Aquila: A Hierarchically Aligned Visual-Language Model for Enhanced Remote Sensing Image Comprehension
- URL: http://arxiv.org/abs/2411.06074v1
- Date: Sat, 09 Nov 2024 05:31:56 GMT
- Title: Aquila: A Hierarchically Aligned Visual-Language Model for Enhanced Remote Sensing Image Comprehension
- Authors: Kaixuan Lu, Ruiqian Zhang, Xiao Huang, Yuxing Xie,
- Abstract summary: We present Aquila, an advanced visual language foundation model for remote sensing images.
Aquila enables richer visual feature representation and more precise visual-language feature alignment.
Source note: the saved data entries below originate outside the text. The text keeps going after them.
-- ==== Sys2Proof/WellFormed.lean ====
section
/-! DEFINITION. Which field values the decode of spec/04 R77, spec/07 R154 and the entries' own zero and range
rules accept. A word whose fields fail these checks is ILLEGAL_INSN at step 1 of R368. The checks of the
executing stage's kind (R77 item 9) are the machine's, not the word's. -/

namespace Sys2Proof

/-- The control registers KGET may name (R154). -/
def creg.listed (k : Nat) : Bool :=
  k ≤ 0x005 || (0x010 ≤ k && k ≤ 0x017) || (0x020 ≤ k && k ≤ 0x027) || k == 0x030 || k == 0x031 || k == 0x040 ||
  k == 0x041 || (0x100 ≤ k && k ≤ 0x103) || (0x180 ≤ k && k ≤ 0x185)

/-- The registers that are R in both modes: KSET of one raises ILLEGAL_INSN at decode (R154). -/
def creg.readOnly (k : Nat) : Bool :=
  k == 0x000 || k == 0x003 || k == 0x005 || k == 0x040 || k == 0x041 || k == 0x101

/-- A format code that R75 assigns. -/
def fmtCode.ok (f : BitVec 4) : Bool := f.toNat ≤ 12

namespace Instr

/-- The field ranges of R74–R76 and R154, per form; every other form admits every value of its fields. -/
def wellFormed : Instr → Bool
  | .fcvt _ _ _ fsrc _ _ => 3 ≤ fsrc.toNat && fsrc.toNat ≤ 8
  | .loopv _ n => 1 ≤ n.toNat && n.toNat ≤ 32
  | .fence _ kind _ _ _ => kind != 3
  | .barrier mask _ _ _ => mask.toNat ≤ 3
  | .vsetvli _ _ fmt _ tail => fmtCode.ok fmt && tail != 3
  | .vretag _ _ fmt _ => fmtCode.ok fmt
  | .vqbx _ _ k _ => k != 0
  | .vldx _ _ _ _ ls ord => !ls || ord == 0
  | .vstx _ _ _ _ ls ord => !ls || ord == 0
  | .vscadd _ _ _ _ ls ord => !ls || ord == 0
  | .fork mask => mask != 0 && mask.getLsbD 0 == false
  | .join mask => mask != 0 && mask.getLsbD 0 == false
  | .id _ c => c.toNat ≤ 7
  | .gang _ n => 2 ≤ n.toNat && n.toNat ≤ 4
  | .kget _ k => creg.listed k.toNat
  | .kset _ k => creg.listed k.toNat && !creg.readOnly k.toNat
  | .tlbinv d _ => d.toNat ≤ 1
  | .cflush d _ => d.toNat ≤ 2
  | _ => true

end Instr

end Sys2Proof
end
We validate the effectiveness of Aquila through extensive quantitative experiments and qualitative analyses.
- Score: 6.29665399879184
- License:
- Abstract: Recently, large vision language models (VLMs) have made significant strides in visual language capabilities through visual instruction tuning, showing great promise in the field of remote sensing image interpretation. However, existing remote sensing vision language models (RSVLMs) often fall short in capturing the complex characteristics of remote sensing scenes, as they typically rely on low resolution, single scale visual features and simplistic methods to map visual features to language features. In this paper, we present Aquila, an advanced visual language foundation model designed to enable richer visual feature representation and more precise visual-language feature alignment for remote sensing images. Our approach introduces a learnable Hierarchical Spatial Feature Integration (SFI) module that supports high resolution image inputs and aggregates multi scale visual features, allowing for the detailed representation of complex visual information. Additionally, the SFI module is repeatedly integrated into the layers of the large language model (LLM) to achieve deep visual language feature alignment, without compromising the model's performance in natural language processing tasks. These innovations, capturing detailed visual effects through higher resolution and multi scale input, and enhancing feature alignment significantly improve the model's ability to learn from image text data. We validate the effectiveness of Aquila through extensive quantitative experiments and qualitative analyses, demonstrating its superior performance.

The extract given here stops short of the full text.